I can think of two ways of solving this problem. The first is to fix it in software and write a library similar to keypad, but for touch. This requires some datasheet diving to be done right, without slowing the code running in the foreground on the device. I'm not entirely sure I can do it, but I will try. I can think of two ways of doing it, the harder, with interrupts, and the easier, with the system tick. If I don't manage to write such a library, the only other solution I can think of is to add back physical buttons to the device. It would increase the price, yes, but it would also immediately solve the problem, as I could then again use the keypad library, and it would provide the users with tactile feedback, further increasing the pleasure from using the device. Plus, buttons are really not that expensive, even the nice ones.
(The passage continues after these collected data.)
-- ==== Sys2Proof/Machine/NmRows.lean ====
section
/-!
DEFINITION. Sys2Proof/Machine/NmRows.lean: the commands and events of network sleep (R646 to R678).
-/
namespace Sys2Proof.Machine

/-- A segment in service: a listed one, with die C running. -/
def State.segLive (s : State) (g : Nat) : Bool := decide (g < 34) && s.dieC

/-- NM_OFF (R674). -/
def State.nmOffBar (s : State) (g : Nat) : Option (Code × Nat) := barIf (!s.flag Reg.NM_CFG_EN g) .refusedState 0x1C03

/-- The outcome of an NM_NEED has been reached already (R674). -/
def State.needMet (s : State) (g : Nat) (wasUp : Bool) : Bool :=
  if g < 16 then (s.seg g).kaOk else if g < 24 then wasUp else s.flag Reg.ETH_STAT_LINK (g - 24)

/-- `NM_NEED` (R650, R653, R659, R674). -/
def execNmNeed (dt : Nat) (c : Cmd) (s : State) : Answered :=
  .next (s.serveOp dt c 0x2015 [.can, .lin, .eth] fun s =>
    let g := objSeg c.object
    s.orElse c [s.nmOffBar g] fun s =>
      let up := s.nmSt g != 4
      let s := (s.begin c).wr Reg.NM_STAT_HOSTNEED g 1
      let s := s.modSeg g fun x => { x with holdAt := none, needs := x.needs ++ [c] }
      let s := s.nmNeed g
      if s.needMet g up then s.needsDone g else s).done

/-- The host's hold ends (R653): NM_NEED commands still waiting for their outcome complete with it. -/
def State.hostRelease (s : State) (g : Nat) : State :=
  let cs := (s.seg g).needs
  let s := (s.wr Reg.NM_STAT_HOSTNEED g 0).modSeg g fun x => { x with holdAt := none, needs := [] }
  (cs.foldl (fun s c => s.complete c .done) s).nmLeave g

/-- `NM_RELEASE` (R653, R674). -/
def execNmRelease (dt : Nat) (c : Cmd) (s : State) : Answered :=
  .next (s.serveOp dt c 0x2016 [.can, .lin, .eth] fun s =>
    let g := objSeg c.object
    s.orElse c [s.nmOffBar g] fun s => ((s.begin c).hostRelease g).complete c .done).done

/-- EN goes from 0 to 1 (R650): READY, with TKA running. -/
def State.nmEnable (s : State) (g : Nat) : State := if s.nmSt g = 0 then s.nmReady g 255 else s

/-- EN goes to 0 (R650): the agreement stops, and NM_NEED commands that wait for their outcome are aborted (R127). -/
def State.nmDisable (s : State) (g : Nat) : State :=
  let cs := (s.seg g).needs
  let s := ((s.nmTo g 0).wr Reg.NM_STAT_HOSTNEED g 0).wr Reg.NM_STAT_FWDNEED g 0
  let s := (s.wr Reg.NM_STAT_KEEPER g 255).modSeg g fun x => { x with needs := [], holdAt := none, armed := false }
  cs.foldl (fun s c => s.complete c .abortedReset) s

/-- `KEEPALIVE_SEND` (R648). -/
def execKeepaliveSend (dt g : Nat) (s : State) : Answered :=
  let s := s.tick dt
  .next (if s.segLive g && s.nmSt g == 1 && (decide (g < 16) || decide (24 ≤ g)) && decide ((s.seg g).kaAt ≤ s.now) then s.kaSend g else s).done

/-- `TKA_EXPIRY` (R650): READY becomes PREP. -/
def execTkaExpiry (dt g : Nat) (s : State) : Answered :=
  let s := s.tick dt
  .next (if s.segLive g && s.nmSt g == 2 && (decide (g < 16) || decide (24 ≤ g)) && decide ((s.seg g).tkaAt ≤ s.now) then
    (s.nmTo g 3).modSeg g fun x => { x with prepAt := s.now + s.rd Reg.NM_TIME_TPREP g * 10000000 }
  else s).done

/-- `TPREP_EXPIRY` (R650): PREP becomes SLEEP. -/
def execTprepExpiry (dt g : Nat) (s : State) : Answered :=
  let s := s.tick dt
  .next (if s.segLive g && s.nmSt g == 3 && decide ((s.seg g).prepAt ≤ s.now) then s.nmTo g 4 else s).done

/-- `NEED_HOLD_END` (R653). -/
def execNeedHoldEnd (dt g : Nat) (s : State) : Answered :=
  let s := s.tick dt
  .next (if s.segLive g && s.flag Reg.NM_STAT_HOSTNEED g && (match (s.seg g).holdAt with | some t => decide (t ≤ s.now) | none => false) then
    s.hostRelease g
  else s).done

/-- `FWD_HOLD_END` (R654). -/
def execFwdHoldEnd (dt g : Nat) (s : State) : Answered :=
  let s := s.tick dt
  .next (if s.segLive g && s.flag Reg.NM_STAT_FWDNEED g && decide ((s.seg g).fwdAt ≤ s.now) && !s.relHold g then (s.wr Reg.NM_STAT_FWDNEED g 0).nmLeave g else s).done

/-- NM_FAILSAFE: 0 no answer, 1 answer "sleep" (R675). -/
def State.failsafeEvent (s : State) (g k : Nat) : State := s.raise 0x1C84 (segObj g) (atByte 16 g + atByte 17 k)

/-- `FAILSAFE_SLEEP_REQUEST` of segment `g`, whose lines have been silent for TFSIDLE × 100 ms − 3 % at the least; `answered`: die C answers, which a
stalled die C does not (R661 to R663). -/
def execFailsafeSleepRequest (dt g : Nat) (answered : Bool) (s : State) : Answered :=
  let s := s.tick dt
  let st := s.nmSt g
  let x := s.seg g
  .next (if !(s.segLive g && (st == 1 || st == 2 || st == 3) && decide (max x.busAt x.idleAt + s.rd Reg.NM_GCFG_TFSIDLE * 97000000 ≤ s.now)) then s
  else if !answered then s.modSeg g fun x => { x with fsAt := some s.now }
  else if st = 3 then (if 16 ≤ g ∧ g < 24 then s.linSleep (g - 16) else s.nmTo g 4).failsafeEvent g 1
  else s.modSeg g fun x => { x with idleAt := s.now }).done

/-- `FAILSAFE_TIMEOUT` (R661, R663): no answer within TFS. -/
def execFailsafeTimeout (dt g : Nat) (s : State) : Answered :=
  let s := s.tick dt
  .next (if !(s.segLive g && (match (s.seg g).fsAt with | some t => decide (t + s.rd Reg.NM_GCFG_TFS * 1000000 ≤ s.now) | none => false)) then s
  else
    let s := (s.bump Reg.NM_CNT_FSCNT g).modSeg g fun x => { x with fsAt := none }
    (if 16 ≤ g ∧ g < 24 then s.linSleep (g - 16) else s.nmTo g 4).failsafeEvent g 0).done

/-- `NM_KEEPER` (R666, R675). -/
def execNmKeeper (dt g : Nat) (s : State) : Answered :=
  let s := s.tick dt
  let per := s.rd Reg.NM_GCFG_STUCKT * 1000000000
  .next (if !(s.segLive g && per != 0 && (s.nmSt g == 2 || s.nmSt g == 3) && decide ((s.seg g).stuckAt + per ≤ s.now)) then s
  else
    let s := (s.charge g).modSeg g fun x => { x with stuckAt := x.stuckAt + per }
    let k := s.rd Reg.NM_STAT_KEEPER g
    let n := match (s.seg g).nodes.find? fun p => p.2.nid == k with | some p => p.2 | none => { nid := k }
    s.raise 0x1C83 (segObj g) (atByte 16 g + atByte 17 k + atByte 18 n.kacnt + atByte 20 (min (n.kept / 100000000) (2 ^ 32 - 1)))).done

/-- `LIN_SILENCE_SLEEP`: the bus of responder `n` has been silent for 4.0 s (R659). -/
def execLinSilenceSleep (dt n : Nat) (s : State) : Answered :=
  let s := s.tick dt
  .next (if decide (n < 8) && s.dieC && s.flag Reg.LIN_CFG_EN n && !s.flag Reg.LIN_CFG_ROLE n && s.rd Reg.LIN_STAT_STATE n != 3 && s.nmSt (16 + n) != 1
      && decide ((s.seg (16 + n)).busAt + 4000000000 ≤ s.now) then
    s.linSleep n
  else s).done

/-- `BARRIER_UPLINK_FRAME` (R517, R520, R530, R532, R627). -/
def execBarrierUplinkFrame (dt : Nat) (crc : Bool) (seq : Nat) (vins iin rises falls : List Nat) (vfld : Nat) (s : State) : Answered :=
  .next ((s.tick dt).uplink crc seq vins iin rises falls vfld).freshInputs.done

/-- NM_NSEL.CLR (R678). -/
def State.clearNodes (s : State) (g : Nat) : State := (s.charge g).modSeg g fun x => { x with nodes := [] }

end Sys2Proof.Machine
end

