/-- A trigger fires on core `k`. -/
def State.coreFire (s : State) (k sk v vd : Nat) : State :=
  if 0x400 ≤ sk then s.chanFire k sk v vd
  else match sk with
    | 0x1A0 => if s.waitOver (.wait v) then s else s.modCore k fun c => { c with holds := c.holds ++ [.wait v] }
    | 0x1A1 => if s.waitOver (.waitMs v) then s else s.modCore k fun c => { c with holds := c.holds ++ [.waitMs v] }
    | 0x1C1 => s.mbxSend k v false
    | 0x1C2 => s.mbxSend k v true
    | 0x1C3 => s.mbxTake k
    | 0x200 => ({ s with core := { s.core with hbAt := some s.now } }).heartbeat (bit v 0)
    | 0x201 => { s with core := { s.core with twAt := some s.now } }
    | 0x203 => s.shwRls v
    | 0x204 =>
      if s.rd Reg.SHW_STAT_MODE = 0 ∧ 1 ≤ v ∧ v ≤ 3 then
        let s := s.modCore 8 fun c => c.put 0x20D (clrBit (c.sk 0x20D) (v - 1))
        { s with core := { s.core with inj := some (v, 256) } }
      else s
    | 0x205 => s.shwSplit v
    | 0x206 => s.shwJoin k
    | _ => s.modCore k fun c => c.fire sk v

/-- A core issues its bundle (R750): faults stop it before any move; registers and operands are written, then the triggers fire. -/
def State.issue (s : State) (k vd : Nat) : State :=
  let c := s.coreK k
  let w := tget 0 c.imem c.pc
  let a := w % 2 ^ 32
  let b := w / 2 ^ 32 % 2 ^ 32
  match s.illegal k a b with
  | some sk => s.coreFault k 1 sk
  | none =>
    let ms := [a, b].filter fun m => !mvEmpty m && c.performs m
    let acts := ms.map fun m => (mvDst m, s.mvTake k m)
    let isTrig := fun (d : Nat) => match s.sockKind k d with | some (.trig _) => true | _ => false
    let c1 := ms.foldl (fun c m => c.latchNow s.now m) c
    let c2 := acts.foldl (fun c x => if isTrig x.1 then c else c.write x.1 x.2) { c1 with next := (c.pc + 1) % 0x4000 }
    match acts.findSome? fun x => c2.fault x.1 x.2 with
    | some f => s.coreFault k f.1 f.2
    | none =>
      let s := if k = 8 ∧ s.rd Reg.SHW_STAT_MODE = 0 then s.injected (acts.map (·.1)) else s
      let sh := (s.coreK k).sk 0x20D
      let s := s.setCore k (if k = 8 then c2.put 0x20D sh else c2)
      let s := acts.foldl (fun s x => if isTrig x.1 then s.coreFire k x.1 x.2 vd else s) s
      s.coreEnd k

/-! ### Resets and self-tests (R767 to R770) -/

/-- A core after a reset: only the data memory stays; the instruction memory is loaded from the active slot. -/
def Core.restart (c : Core) (imem : Tab Nat) : Core := { dmem := c.dmem, imem }

/-- The core starts at bundle 0 (R767, R768). -/
def State.coreStart (s : State) (k : Nat) : State :=
  let s := s.setCore k ((s.coreK k).restart (tget [] s.core.image k))
  if k < 4 ∧ bit (s.rd Reg.FIFE_SPARE_RETIRED) (s.rd Reg.FIFE_STAT_PHYS k) then (s.wr Reg.FIFE_STAT_CAUSE k 6).wr Reg.FIFE_STAT_STATE k 3
  else if k < 4 then
    let s := ((s.wr Reg.FIFE_STAT_CAUSE k 0).wr Reg.FIFE_STAT_PC k 0).wr Reg.FIFE_FLT_FADDR k 0
    s.wr Reg.FIFE_STAT_STATE k (if s.flag Reg.FIFE_CTL_RUN k then 1 else 0)
  else s

/-- The commands that a core's channel triggers have in flight give their answers to nobody any more. -/
def State.dropAnswers (s : State) (k : Nat) : State :=
  { s with host := { s.host with answers := s.host.answers.filter fun a => a.1.src != .core k } }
The second problem has to do with batteries. You see, the kind of coin batteries that this device uses are not the same all over the world. When I designed the prototype, I tested it with batteries I bought in Switzerland, and they had no problem driving the display and the microcontroller. However, when I went to a conference to UK, and bought some batteries there, they proved to be too weak to even start the device. I can only assume that regulations in different countries require different power from the same type of the battery, and naturally batteries destined to different markets differ in quality.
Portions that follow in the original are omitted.